障害者手帳の交付
ページ番号:277572891
更新日:2025年3月24日
オンライン手続きについて
身体障害者手帳の交付等申請、身体障害者手帳診断書料助成申込、精神障害者保健福祉手帳交付等申請については、事前に電子申込システムで申請書を提出していただくことで、窓口での申請書記載を一部省略できます。
- 事前登録で手続きが完了するわけではありません。必ず窓口にて手続きを完了してください。
- 身体障害者手帳の交付等申請、精神障害者保健福祉手帳交付等申請の電子申込システムの利用には利用者登録が必要です。
- このページ内にある各種申請書をダウンロードし、添付していただくことが必要です。
電子申込システムへは下記リンクを選択してください。
身体障害者手帳の交付等申請 身体障害者手帳診断書料助成申込 精神障害者保健福祉手帳交付等申請
障害者手帳について
障害者手帳は、障害の種類に応じて以下の3種類に分かれており、手帳の種類により、提出書類や手続き方法が異なります。
手続き窓口は、障害福祉課のみとなります。
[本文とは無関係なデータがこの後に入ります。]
-- ==== Sys2Proof/Machine/PageWrite.lean ====
section
/-! DEFINITION. Writes of registers (R27, R31, R34, R38, R39, R40): the header, the copies, and the immediate registers of
every block with their commands. -/

namespace Sys2Proof.Machine

/-! ### Error bits (R34) -/

/-- The bits of ERRSTAT, ERRMASK and INTEN that the page implements: those of R34 and those its chapter names. -/
def errBits (b : Blk) : Word :=
  let top := match b with
    | .l1d | .wdog | .hpwr | .dmac | .steward => 17
    | .l2 | .l3 | .dpm | .ch => 19
    | .ds | .ring | .grid | .se | .pe => 20
    | .mocor | .mp | .mc => 22
    | .gp | .ce | .hce => 21
    | .clk | .hclk | .gfw => 16
    | .lsc => 18
    | .le => 23
    | _ => 15
  maskBits 3 0 ||| (if top = 15 then 0 else maskBits top 16)

/-! ### Header writes -/

/-- The commands of a BLKCTL write that the page implements. -/
inductive BlkCmd where
  | rst
  | inv
  | mbist
  deriving DecidableEq, Repr

/-- CMD fields of BLKCTL written as 1 (R31, R539). -/
def blkCmds (pg : Nat) (v : Word) : List BlkCmd :=
  (if bit v 1 then [.rst] else []) ++ (if bit v 2 && (cacheOfPage pg).isSome then [.inv] else []) ++
    (if bit v 8 && hasMbist pg then [.mbist] else [])

/-- EN is written first (R39): a cache page judges it (R175, R177), an L3 page keeps 1 (R179). -/
def Pkg.writeBlkEn (p : Pkg) (pg : Nat) (b : Blk) (en : Bool) : Pkg :=
  match b with
  | .l1d | .l2 => match cacheOfPage pg with | some c => p.writeEn c en | none => p
  | .l3 => p
  | _ => p.setRf pg 0x018 0 0 en.toNat

/-- A write of BLKCTL (R31, R39): more than one command performs none. -/
def Pkg.writeBlkctl (p : Pkg) (md : ModeState) (pg : Nat) (b : Blk) (v : Word) : Pkg :=
  let p := p.writeBlkEn pg b (bit v 0)
  match blkCmds pg v with
  | [] => p
  | [.rst] => p.cmdRstreq md pg
  | [.inv] => p.invReq pg
  | [.mbist] => p.cmdMbist md.mode pg
  | _ => p.cmdBadArg pg 0x018

/-- A write in the common header; RO registers keep their value. -/
def Pkg.writeHeader (p : Pkg) (md : ModeState) (pg : Nat) (b : Blk) (off : Nat) (v : Word) : Pkg :=
  match off with
  | 0x018 => p.writeBlkctl md pg b v
  | 0x028 => (p.setReg pg 0x028 (p.reg pg 0x028 &&& ~~~v)).refreshIrq pg
  | 0x030 => p.setReg pg 0x030 (v &&& errBits b)
  | 0x040 => (p.setReg pg 0x040 (v &&& errBits b)).refreshIrq pg
  | 0x048 => if bit v 1 then p.cmdArm pg else p
  | _ => p

/-- A write into copy A or B is stored whole (R3, R43). -/
def Pkg.writeCopy (p : Pkg) (pg off : Nat) (v : Word) : Pkg :=
  let x := p.page pg
  if off < 0x800 then p.setPage pg { x with copyA := tblSet (fun _ => 0) x.copyA ((off - 0x400) / 8) v }
  else p.setPage pg { x with copyB := tblSet (fun _ => 0) x.copyB ((off - 0x800) / 8) v }

/-! ### Immediate registers by block -/

/-- Store fields, then run a command when its bit is 1 (R39). -/
def Pkg.fieldsThen (p : Pkg) (pg off : Nat) (v mask : Word) (go : Bool) (f : Pkg → Pkg) : Pkg :=
  let p := p.setReg pg off (v &&& mask)
  if go then f p else p

/-- PCMD (R397): OP selects the command. -/
def Pkg.writePcmd (p : Pkg) (md : Mode) (who : Requester) (v : Word) : Pkg :=
  let lc := fld v 23 16
  let pid := fld v 14 8
  let op := fld v 3 0
  let kept := v &&& (maskBits 23 16 ||| maskBits 14 8 ||| maskBits 3 0)
  let p := p.setReg pgSTW 0xC40 kept
  if !bit v 31 then p
  else if op = 0 ∨ 6 < op ∨ ((op = 2 ∨ op = 3) ∧ 216 ≤ lc) then p.cmdBadArg pgSTW 0xC40
  else
    let p := match op with
      | 1 => p.cmdDefine md pid
      | 2 => p.cmdAssign md who pid lc
      | 3 => p.cmdUnassign md who lc
      | 4 => p.cmdRestart md pid
      | 5 => p.cmdRelease md who pid
      | _ => p.cmdPcmdRekey md who pid
    p.setReg pgSTW 0xC40 kept

/-- Immediate registers of HD.STEWARD. -/
def Pkg.writeStwImm (p : Pkg) (md : ModeState) (who : Requester) (off : Nat) (v : Word) : Pkg :=
  match off with
  | 0xC00 => if bit v 0 then p.cmdSnaptrig else p
  | 0xC08 => if bit v 0 then p.cmdSnaparm else p
  | 0xC10 =>
    if who ≠ .host then (if bit v 4 then p.cmdMode md who (fld v 3 0) else p)
    else p.fieldsThen pgSTW off v (maskBits 3 0) (bit v 4) (fun p => p.cmdMode md who (fld v 3 0))
  | 0xC30 => p.fieldsThen pgSTW off v (maskBits 4 0) (bit v 31) (fun p => p.cmdExcl md who (fld v 4 0))
  | 0xC40 => p.writePcmd md.mode who v
  | 0xC48 => p.setReg pgSTW off (v &&& maskBits 51 12)
  | 0xC58 => p.writeMclhead v
  | _ => p

/-- Immediate registers of HD.EVLOG (R410, R535). -/
def Pkg.writeEvlogImm (p : Pkg) (off : Nat) (v : Word) : Pkg :=
  match off with
  | 0xC00 => p.fieldsThen pgEVLOG off v (maskBits 9 0) (bit v 31) (fun p => p.cmdEvrd (fld v 9 0))
  | 0xC40 => p.fieldsThen pgEVLOG off v (maskBits 7 0) (bit v 31) (fun p => p.cmdMcrd (fld v 7 0))
  | _ => p

/-- RMCMD and RMDATA of MCRn (R335). -/
def Pkg.writeMcrImm (p : Pkg) (md : Mode) (who : Requester) (n off : Nat) (v : Word) : Pkg :=
  let pg := pgMCR n
  match off with
  | 0xC00 =>
    let p := p.setRf pg off 7 0 (fld v 7 0)
    match bit v 31, bit v 30 with
    | true, true => p.cmdBadArg pg off
    | true, false => p.cmdSet md who n (fld v 7 0)
    | false, true => p.remapRead n (fld v 7 0)
    | false, false => p
  | 0xC08 => p.setReg pg off v
  | _ => p

/-- FENCECMD of MPn (R296). -/
def Pkg.writeFencecmd (p : Pkg) (md : ModeState) (who : Requester) (d : Nat) (v : Word) : Pkg :=
  match fld v 2 0 with
  | 0 => p
  | 1 => p.cmdFence who d
  | 2 => p.cmdReadmit md who d
  | 4 => p.cmdAdmit who d
  | _ => p.cmdBadArg (pgMP d) 0xC00

/-- FENCECMD of GPn (R309, R310). -/
def Pkg.writeGuestcmd (p : Pkg) (md : ModeState) (who : Requester) (g : Nat) (v : Word) : Pkg :=
  match fld v 1 0 with
  | 0 => p
  | 1 => p.cmdGuestFence who g
  | 2 => p.cmdGuestReadmit md g
  | _ => p.cmdBadArg (pgGP g) 0xC00

/-- Key registers and commands of a cipher engine (R376, R386, R389). -/
def Pkg.writeKeyImm (p : Pkg) (e pg off : Nat) (v : Word) : Pkg :=
  if off < 0xC40 then p.setReg pg off v
  else if off = 0xC40 then
    p.fieldsThen pg off v (maskBits 11 8 ||| maskBits 3 0) (bit v 31) (fun p => p.cmdKeyld e (fld v 3 0) (fld v 11 8))
  else if off = 0xC48 then p.fieldsThen pg off v (maskBits 3 0) (bit v 31) (fun p => p.cmdSlotrst e (fld v 3 0))
  else p

/-- Immediate registers of HD.KEYV (R390). -/
def Pkg.writeKeyvImm (p : Pkg) (md : Mode) (who : Requester) (off : Nat) (v : Word) : Pkg :=
  if 0xC00 ≤ off ∧ off ≤ 0xC18 then (if p.formed then p else p.setReg pgKEYV off v)
  else if off = 0xC20 then
    let p := p.setReg pgKEYV off (v &&& maskBits 14 8)
    match fld v 1 0 with
    | 0 => p
    | 1 => p.cmdForm md who
    | 2 => p.cmdRekey md who (fld v 14 8)
    | _ => p.cmdBadArg pgKEYV off
  else p

/-- Immediate registers of a hub DMA channel (R493, R496). -/
def Pkg.writeDmaImm (p : Pkg) (md : Mode) (who : Requester) (k off : Nat) (v : Word) : Pkg :=
  let pg := pgDMAC k
  match off with
  | 0xC00 => p.setReg pg off (v &&& maskBits 51 6)
  | 0xC08 => p.setReg pg off (v &&& maskBits 31 0)
  | 0xC10 => p.setReg pg off v
  | 0xC18 => if bit v 0 then p.cmdFill md k else p
  | 0xC20 => p.dmaBell who k (fld v 11 0)
  | _ => p

/-- Immediate registers of a root port (R482). -/
def Pkg.writePeImm (p : Pkg) (n off : Nat) (v : Word) : Pkg :=
  let pg := pgPE n
  match off with
  | 0xC00 =>
    p.fieldsThen pg off v (maskBits 24 24 ||| maskBits 17 16) (bit v 31) (fun p => p.cmdIoinv n (fld v 17 16) (bit v 24))
  | 0xC08 => p.setReg pg off (v &&& maskBits 47 12)
  | _ => p

/-- Immediate registers of SE (R448, R455, R459). -/
def Pkg.writeSeImm (p : Pkg) (off : Nat) (v : Word) : Pkg :=
  if off = 0xC00 then p.setReg pgSE off (v &&& maskBits 4 0)
  else if off = 0xC08 then p.setReg pgSE off (v &&& maskBits 51 30)
  else if 0xC40 ≤ off ∧ off < 0xC80 then p.writeMbreq off v
  else if off = 0xC80 then p.writeMbdb v
  else if off = 0xD00 then p.setReg pgSE off (v &&& maskBits 63 6)
  else if off = 0xD08 then p.writeEvrcfg v
  else if off = 0xD10 then p.writeEvrhead v
  else p

/-- A doorbell write: false for the error response that a refused one gets (R343, R377). -/
def Pkg.writeBell (p : Pkg) (who : Requester) (pg : Nat) (b : Blk) (i off : Nat) (v : Word) : Bool × Pkg :=
  let ok := p.bellOk who (p.bellPid pg b i off)
  match b with
  | .ledb => (ok, p.doorbell who (64 * i + (off - 0xC00) / 16) v.toNat (off % 16 == 0))
  | .cectx => (ok, p.tailBell who (pg / 4096) ((off - 0xC00) / 8) v.toNat)
  | _ => (ok && i == 0, p.tailBell who (12 + i) ((off - 0xC80) / 8) v.toNat)

/-- A write of an immediate register that is no doorbell. -/
def Pkg.writeImm (p : Pkg) (md : ModeState) (who : Requester) (pg : Nat) (b : Blk) (i off : Nat) (v : Word) : Pkg :=
  let d := pg / 4096
  match b with
  | .steward => p.writeStwImm md who off v
  | .evlog => p.writeEvlogImm off v
  | .ds =>
    if off = 0xC00 then
      p.fieldsThen pg off v (maskBits 18 4 ||| maskBits 3 0) (bit v 31) (fun p => p.cmdDirrd i (fld v 18 4) (fld v 3 0) .clean)
    else p
  | .mcr => p.writeMcrImm md.mode who i off v
  | .hphy => if off = 0xC00 ∧ bit v 0 then p.cmdExcludeStack md.mode who i else p
  | .mp => if off = 0xC00 then p.writeFencecmd md who i v else p
  | .gp => if off = 0xC00 then p.writeGuestcmd md who i v else p
  | .gw => if 0xC40 ≤ off ∧ off < 0xC80 then p.setReg pg off v else p
  | .le => if off = 0xC00 then p.fieldsThen pg off v (maskBits 7 0) (bit v 31) (fun p => p.cmdQprd (fld v 7 0)) else p
  | .ce => p.writeKeyImm d pg off v
  | .hce => p.writeKeyImm (12 + i) pg off v
  | .keyv => p.writeKeyvImm md.mode who off v
  | .dpm => if off = 0xC00 then p.fieldsThen pg off v (maskBits 4 0) (bit v 31) (fun p => p.cmdResrd d (fld v 4 0)) else p
  | .bist =>
    if off = 0xC00 then p.fieldsThen pg off v (maskBits 1 0) (bit v 31) (fun p => p.cmdBist md who d (fld v 1 0)) else p
  | .se => p.writeSeImm off v
  | .pe => p.writePeImm i off v
  | .dmac => p.writeDmaImm md.mode who i off v
  | _ => p

/-! ### The whole page -/

/-- A 64-bit write at a page offset (R27): false for an error response. Live registers are RO but for INTSTAT (R448). -/
def Pkg.pageWrite (p : Pkg) (md : ModeState) (who : Requester) (pg off : Nat) (v : Word) : Bool × Pkg :=
  match blkOf pg with
  | none => (false, p)
  | some (b, i) =>
    if !p.mayAccess who pg off then (false, p)
    else if off < 0x200 then (true, p.writeHeader md pg b off v)
    else if off < 0x400 then
      (true, if b == .se && off == 0x208 then p.setReg pg off (p.reg pg off &&& ~~~v) else p)
    else if off < 0xC00 then (true, if b.hasCfg then p.writeCopy pg off v else p)
    else if tenantReg b off then p.writeBell who pg b i off v
    else (true, if b.hasImm then p.writeImm md who pg b i off v else p)

/-! ### Rows -/

/-- A register read got an error response, which reaches its requester as R23 gives: SE logs the address (R442), the core takes
a machine check on the reading instruction, of which the row gives neither the length nor the operand (free values, log entry
137), the firewall logs the request. -/
def Pkg.readRefused (p : Pkg) (who : Requester) (pg off : Nat) : Pkg :=
  let pa := regAddr pg off
  let p := match who with
    | .host => p.seUr pa
    | .core lc =>
      let c := p.core lc.val
      if c.run ≠ CoreRun.executing then p
      else
        let f := p.free 6
        let t := { Trap.of 0x31 with opnd := f.1.toNat % 4 % 3, xaddr := pa, cls := 3 }
        f.2.takeTrap lc.val t c.ip (f.1.toNat / 4) c.rest 0x620
    | .guest g => if p.gpState g.val = 2 then p.fwLog g.val pa 1 7 else p
    | .steward | .agent _ => p
  p.reply 0 1 [] false

/-- REGISTER_WRITE (R27, R39). -/
def execRegisterWrite (who : Requester) (pg : PageId) (off : Nat) (v : Word) (s : State) :
    Host.Outcome State Fault Refusal :=
  s.upd (fun p =>
    let r := p.pageWrite s.mode who (pgOf pg) off v
    if r.1 then r.2 else r.2.writeRefused who (pgOf pg) off)

/-- A read of a register as a row: the bytes that the requester gets, or the error response. -/
def Pkg.readRow (p : Pkg) (md : ModeState) (who : Requester) (pg off : Nat) (w : ReadWidth) : Pkg :=
  match p.pageRead md who pg off w with
  | (some b, q) => q.reply 0 0 b false
  | (none, q) => q.readRefused who pg off

/-- ERRCOUNT_READ (R36). -/
def execErrcountRead (who : Requester) (pg : PageId) (w : ReadWidth) (s : State) : Host.Outcome State Fault Refusal :=
  s.upd (fun p => p.readRow s.mode who (pgOf pg) 0x038 w)

/-- CONFQ_READ (R254): a read of bits 31:0 clears HIGH. -/
def execConfqRead (who : Requester) (ds : Fin 16) (w : ReadWidth) (s : State) : Host.Outcome State Fault Refusal :=
  s.upd (fun p => p.readRow s.mode who (pgDS ds.val) 0x210 w)

/-- ATTNQ_READ (R528). -/
def execAttnqRead (who : Requester) (w : ReadWidth) (s : State) : Host.Outcome State Fault Refusal :=
  s.upd (fun p => p.readRow s.mode who pgSTW 0x348 w)

/-! ### The latch edge (R47, R51, R52) -/

/-- The live registers that a window latches (R47). -/
def Pkg.pictureOf (p : Pkg) (md : ModeState) (pos pg : Nat) : Tbl Word :=
  (List.range 48).foldl (fun (t : Tbl Word) (k : Nat) =>
    tblSet (fun _ => 0) t k (p.pageValue md pos pg (0x200 + 8 * k))) []

/-- A page at a latch edge at `pos` reference cycles in the frame: armed and powered, it latches; disarmed, it counts the
trigger as missed. -/
def Pkg.latchPage (p : Pkg) (md : ModeState) (pos pg : Nat) : Pkg :=
  if !bit (p.reg pg 0x048) 0 then (if p.powered pg then p.addRf pg 0x048 15 8 1 else p)
  else if !p.powered pg then p
  else
    let t := p.pictureOf md pos pg
    let p := p.setPage pg { p.page pg with window := t }
    let p := (p.setRf pg 0x048 2 2 1).setRf pg 0x048 0 0 0
    p.setReg pg 0x050 (word [(16, p.frameNum), (0, pos)])

/-- SNAPSHOT_LATCH: the earliest latch edge comes, at the tick or `off` reference cycles after it; `n` waiting triggers more fix
the same edge. A SNAPARM that waits for the tick re-arms first. Sources that fix one edge make one latch, and SNAPCAUSE names
all of them (R49, R51 to R53). -/
def execSnapshotLatch (off n : Nat) (s : State) : Host.Outcome State Fault Refusal :=
  s.upd (fun p =>
    let ticks := p.stw.latches.filter (fun l => l.1)
    let others := p.stw.latches.filter (fun l => !l.1)
    let k := if ticks.isEmpty then n + 1 else n
    let due := ticks ++ others.take k
    if due.isEmpty then p
    else
      let pos := if ticks.isEmpty then min off 800 else 0
      let p := allPages.foldl (fun (p : Pkg) (pg : Nat) => p.latchPage s.mode pos pg) p.rearm
      let src := due.foldl (fun (a : Nat) l => a ||| l.2.1) 0
      let late := due.any (fun l => l.2.2)
      let p := (p.setRf pgSTW 0x358 4 0 src).setRf pgSTW 0x358 8 8 late.toNat
      let stw := { p.stw with latches := others.drop k, lastEdge := some (p.frameNum, pos) }
      { p with stw := stw })

end Sys2Proof.Machine
end

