/-- FRAMELO_READ: FRAME bits 47:32 are latched into FRAMEHI (R440). -/
def execFrameloRead (s : State) : Host.Outcome State Fault Refusal :=
  s.upd (fun p =>
    if !p.seTakes then p
    else
      let se := { p.se with framehi := p.frameNum / 2 ^ 32 % 2 ^ 16 }
      let v := p.seCfgRead s.mode.mode.code 0x28
      ({ p with se := se }).reply 0 0 (leBytes 4 v.toNat) false)

/-- FUNCTION_LEVEL_RESET (R453). -/
def execFunctionLevelReset (s : State) : Host.Outcome State Fault Refusal :=
  s.upd (fun p => if p.seTakes then p.startFlr else p)

/-- FLR_COMPLETE: requests received and not yet forwarded are discarded too (R452, R453). -/
def execFlrComplete (s : State) : Host.Outcome State Fault Refusal :=
  s.upd (fun p => if p.se.flr then (p.inDrop 0x1E).seFnReset else p)

/-! ### The link and its reset pin (R437, R450 to R452) -/

/-- SVC_PERST: SVC_PERST_N is asserted. -/
def execSvcPerst (s : State) : Host.Outcome State Fault Refusal :=
  s.upd (fun p =>
    if p.pw.perst then p
    else
      let pw := { p.pw with perst := true }
      let p : Pkg := { p with pw := pw }
      if !p.powered pgSE then p else ((p.inDrop 0x1E).setEvent pgSE 20 1).seFnReset.seLinkOff)

/-- SVC_PERST_RELEASE: SVC_PERST_N is deasserted; the link trains, and in D3cold SVC_WAKE_N is released and PM_PME is sent
(R451). -/
def execSvcPerstRelease (s : State) : Host.Outcome State Fault Refusal :=
  s.upd (fun p =>
    if !p.pw.perst then p
    else
      let pw := { p.pw with perst := false }
      let p : Pkg := { p with pw := pw }
      if !p.powered pgSE then p
      else
        let wake := p.se.wakeN
        let se := { p.se with cold := false, wakeN := false }
        let p := ({ p with se := se }).seTrain
        if wake then p.seMessage 0x18 else p)

/-- SE_LINK_DOWN: SESTAT[LINK] reads 0; a function in D3hot is in D3cold (R437, R450). -/
def execSeLinkDown (s : State) : Host.Outcome State Fault Refusal :=
  s.upd (fun p =>
    if !p.seLink then p
    else
      let se := { p.se with cold := p.seD3 }
      ({ p with se := se }).seLinkOff)

/-! ### INTA and PME (R449, R451) -/

/-- INTA_UPDATE: when the link can transmit, a level that differs from the last message sends the other one. -/
def execIntaUpdate (s : State) : Host.Outcome State Fault Refusal :=
  s.upd (fun p =>
    if !p.seHears || p.wireLevel == p.se.inta then p
    else
      let se := { p.se with inta := p.wireLevel }
      ({ p with se := se }).seMessage (if p.wireLevel then 0x20 else 0x24))

/-- PME: the wire level computed as for D0 is 1 in D3hot or D3cold with PME_En, and no PME is signalled yet. -/
def execPme (s : State) : Host.Outcome State Fault Refusal :=
  s.upd (fun p =>
    if !p.powered pgSE || !p.pmeEn || !(p.seD3 || p.se.cold) || !p.levelD0 || p.pmeStatus then p
    else
      let q := p.setSeCfg 0x11 (p.seCfg 0x11 ||| 0x8000)
      if p.se.cold then
        let se := { q.se with wakeN := true }
        { q with se := se }
      else if p.seHears then q.seMessage 0x18
      else q)

/-! ### The event ring (R454) -/

/-- The oldest record of the steward log that is not yet copied. -/
def Pkg.evrNext (p : Pkg) : Option EvRec :=
  (p.stw.events.filter (fun e => decide (p.se.evrSeq < e.seq))).getLast?

/-- The ring runs: EN, Bus Master Enable, D0, and a link that is up. -/
def Pkg.evrRuns (p : Pkg) : Bool := bit (p.reg pgSE 0xD08) 63 && p.seMaster && p.seD0 && p.seTakes

/-- The ring is full: EVROVF is raised once (R454). -/
def Pkg.evrOverflow (p : Pkg) : Pkg :=
  if p.se.evrFull then p
  else
    let se := { p.se with evrFull := true }
    let p : Pkg := { p with se := se }
    (p.setRf pgSE 0x208 3 3 1).setEvent pgSE 18 1

/-- The record is written to host memory at EVRBASE + 32 x EVRTAIL, and EVRTAIL advances. -/
def Pkg.evrCopy (p : Pkg) (e : EvRec) : Pkg :=
  let t := p.rf pgSE 0x218 11 0
  let se := { p.se with evrSeq := e.seq, evrFull := false }
  let p : Pkg := { p with se := se }
  (p.setReg pgSE 0x218 (BitVec.ofNat 64 ((t + 1) % p.evrSize))).reply
    (p.rf pgSE 0xD00 63 6 * 64 + 32 * t) 0 (e.quads.flatMap (fun q => leBytes 8 q.toNat)) false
出張所では、窓口を開設しておりませんので、豊中市役所第二庁舎1階の障害福祉課窓口までお越しいただくか、郵送にてご提出をお願いいたします。
下のタブを押していただくと、該当箇所までジャンプします。
身体障害者手帳
身体に障害のある人が、各種の福祉の制度を利用したり、相談等をされるときに必要となるものです。
- 交付申請の手順
- 交付申請に必要なもの
- 豊中市の指定医師一覧について
- 身体障害者福祉法第15条1項に基づく指定医師の申請等について
- 身体障害認定基準等の見直しに関するお知らせ
- 身体障害者診断書・意見書様式について
- 身体障害者手帳診断書料助成制度
交付申請の手順
1.指定医師を受診し、身体障害に該当するか診断を受けてください。
(豊中市の指定医師は、下の『身体障害者診断書・意見書の指定医師一覧』から確認できます)
⇒障害に該当する場合、障害に応じた診断書様式を障害福祉課窓口で受け取ってください。
郵送希望の場合は、障害福祉課(6858-2748)へお問い合わせください。(下の『身体障害者診断書・意見書様式』からもダウンロードできます)
2.指定医師に診断書の作成を依頼してください。
3.写真をご準備のうえ、申請書を記入し、作成済みの診断書と併せて障害福祉課窓口か郵送で提出してください。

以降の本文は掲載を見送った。